ENTRIES SHOWN
-- ==== Sys2Proof/Machine/Ledger.lean ====
section
/-! DEFINITION. The ledger of HS6: accounts and capacities (R265), what a commitment costs (R266 to R268), the admission
tests (R269 to R272), slot tables (R275 to R279), revocation (R286 to R288). Figures are exact fractions. -/

namespace Sys2Proof.Machine

open Sys2Proof

/-! ## Capacities -/

/-- Largest value that any accepted die reports of a figure for which Table 3-9 sets no limit (R265). -/
def State.dieMax (s : State) (f : Desc → Nat) : Nat :=
  (List.range s.chanCount).foldl (fun m c => (s.chan c).dies.foldl (fun m d => match d.desc with
    | some x => if d.accepted then max m (f x) else m
    | none => m) m) 0

/-- Bound frame indexes on a plane: those it was given, less the ones unbound or bound elsewhere since, plus the ones bound
to it since. -/
def State.boundOn (s : State) (ch : Nat) (pl : Nat × Nat × Nat) : Nat :=
  let c := s.chan ch
  let home := fun (fx : Nat) =>
    let o := planeOf c.given (fx - c.first)
    o.1 == pl.1 && o.2.1 == pl.2.1
  let here := fun (f : Frame) => f.bound && f.die == pl.1 && f.plane == pl.2.1
  let mine := s.medium.frames.filter (fun p => p.2.ch == ch)
  pl.2.2 + (mine.filter (fun p => here p.2 && !home p.1)).length - (mine.filter (fun p => home p.1 && !here p.2)).length

/-- P_c: planes of accepted dies that hold a bound frame index (R265). -/
def State.planeCount (s : State) (ch : Nat) : Nat :=
  ((s.chan ch).given.filter (fun pl => ((s.chan ch).dies.getD pl.1 {}).accepted && decide (0 < s.boundOn ch pl))).length

/-- A_c, the worst-case amplification; none where it is unbounded (R162). -/
def State.amp (s : State) (ch : Nat) : Option Rat :=
  let c := s.chan ch
  let k : Rat := (c.kc.1 : Rat) / c.kc.2
  let room : Rat := (c.inService : Rat) - s.setAside ch - 32
  if room ≤ k then none else some (room / (room - k))

/-! ## What a commitment costs (R266, R267) -/

/-- e_c: fraction of a region's pages whose home channel is c. -/
def State.evenShare (s : State) (r : Region) (ch : Nat) : Rat :=
  (s.homePages r ch : Rat) / (r.size / 4096 : Nat)

/-- φ_c: the largest fraction of a generator's lines on a channel in any 1,024 consecutive lines over one period, the
period repeating; 1 on every channel the region touches for a table or a period above 2^24 lines (R266). -/
def State.phi (s : State) (g : Gen) (r : Region) (ch : Nat) : Rat :=
  let n := genPeriod g
  if g.ind || decide (2 ^ 24 < n) then (if 0 < s.homePages r ch then 1 else 0)
  else
    let hit := fun (k : Nat) => flag (s.home ((r.base / 256 + genStep g (k % n)) / 16) == ch)
    let w0 := (List.range 1024).foldl (fun a k => a + hit k) 0
    let best := ((List.range n).foldl (fun (a : Nat × Nat) k =>
      (a.1 + hit (k + 1024) - hit k, max a.2 a.1)) (w0, 0)).2
    (best : Rat) / 1024

/-- b_c: what HS6 charges a channel of a commitment's rate (R266). -/
def State.chanRate (s : State) (k : Commit) (ch : Nat) : Rat :=
  match s.region k.region with
  | none => 0
  | some r =>
    match k.stream with
    | some g => k.rate * s.phi g r ch
    | none => min (k.rate : Rat) (k.rate * k.headroom * s.evenShare r ch)

/-- Whether a region's lines stand in S-mode frames. -/
def Region.sMode (r : Region) : Bool := r.mono || r.density == 0

/-- Unit cost of a commitment on a channel: bytes of the unit, BUS ns and ARR plane-ns (Table 9-2); none where the
amplification it needs is unbounded (R162). -/
def State.unitCost (s : State) (k : Commit) (r : Region) (ch : Nat) : Option (Rat × Rat × Rat) :=
  let tau : Rat := 18
  let ts : Rat := s.dieMax (·.tProgS)
  let tt : Rat := s.dieMax (·.tProgT)
  let cs : Rat := s.dieMax (·.tClrS)
  let ct : Rat := s.dieMax (·.tClrT)
  let n : Rat := if r.integ then 33 / 2 else 16
  let dbl : Rat := if r.integ then 2 else 1
  let rdBus : Rat := dbl * (if r.sMode then tau else 3 * tau)
  let rdArr : Rat := if r.sMode then 100 else 784
  let pairs := fun (a : Rat) => a * (16 * (ts + 4 * 300) + ts / 10 + cs * 1000 / 32) + (a - 1) * 2 * 100
  match k.kind with
  | 0 => some (256, rdBus, rdArr)
  | 3 => some (256, rdBus, if (k.stream.map genSeq).getD false then rdArr / 16 else rdArr)
  | 1 =>
    (s.amp ch).map (fun a =>
      if r.mono then (4096, a * (32 * tau + tau / 10) + (a - 1) * 32 * tau, pairs a)
      else if r.density = 0 then
        (4096, a * (n * tau + tau / 10) + (a - 1) * n * tau,
          a * (n * ts + ts / 10 + cs * 1000 / (if r.integ then 62 else 64)) + (a - 1) * 100)
      else
        (4096, a * (n * tau + tau / 10) + (a - 1) * 3 * n * tau,
          a * (n * tt / 3 + ts / 10 + ct * 1000 / (if r.integ then 186 else 192)) + (a - 1) * 784))
  | _ =>
    (s.amp ch).map (fun a =>
      (256, 4 * tau + (32 * tau + a * (32 * tau + tau / 10) + (a - 1) * 32 * tau) / 7,
        100 + 600 + 2 * 300 + (2 * 100 + pairs a) / 7))

/-- Load of a commitment on a channel: BUS ns/µs and ARR plane-ns/µs, not yet rounded; none where unbounded. -/
def State.commitLoad (s : State) (k : Commit) (ch : Nat) : Option (Rat × Rat) :=
  let b := s.chanRate k ch
  if b = 0 then some (0, 0)
  else
    match s.region k.region with
    | none => some (0, 0)
    | some r => (s.unitCost k r ch).map (fun u => (b / u.1 * u.2.1, b / u.1 * u.2.2))

/-- Whether a commitment charges a channel. -/
def State.charges (s : State) (k : Commit) (ch : Nat) : Bool := decide (s.chanRate k ch ≠ 0)

/-! ## Accounts (R268 to R271) -/

/-- A fraction rounded up to a whole number. -/
def up (q : Rat) : Nat := q.ceil.toNat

HOW TO COMPLETE THIS TASK
The lines holding the string "evenShare" are what is needed from the material above.

RESULT FOR THIS EXERCISE
def State.evenShare (s : State) (r : Region) (ch : Nat) : Rat :=
    | none => min (k.rate : Rat) (k.rate * k.headroom * s.evenShare r ch)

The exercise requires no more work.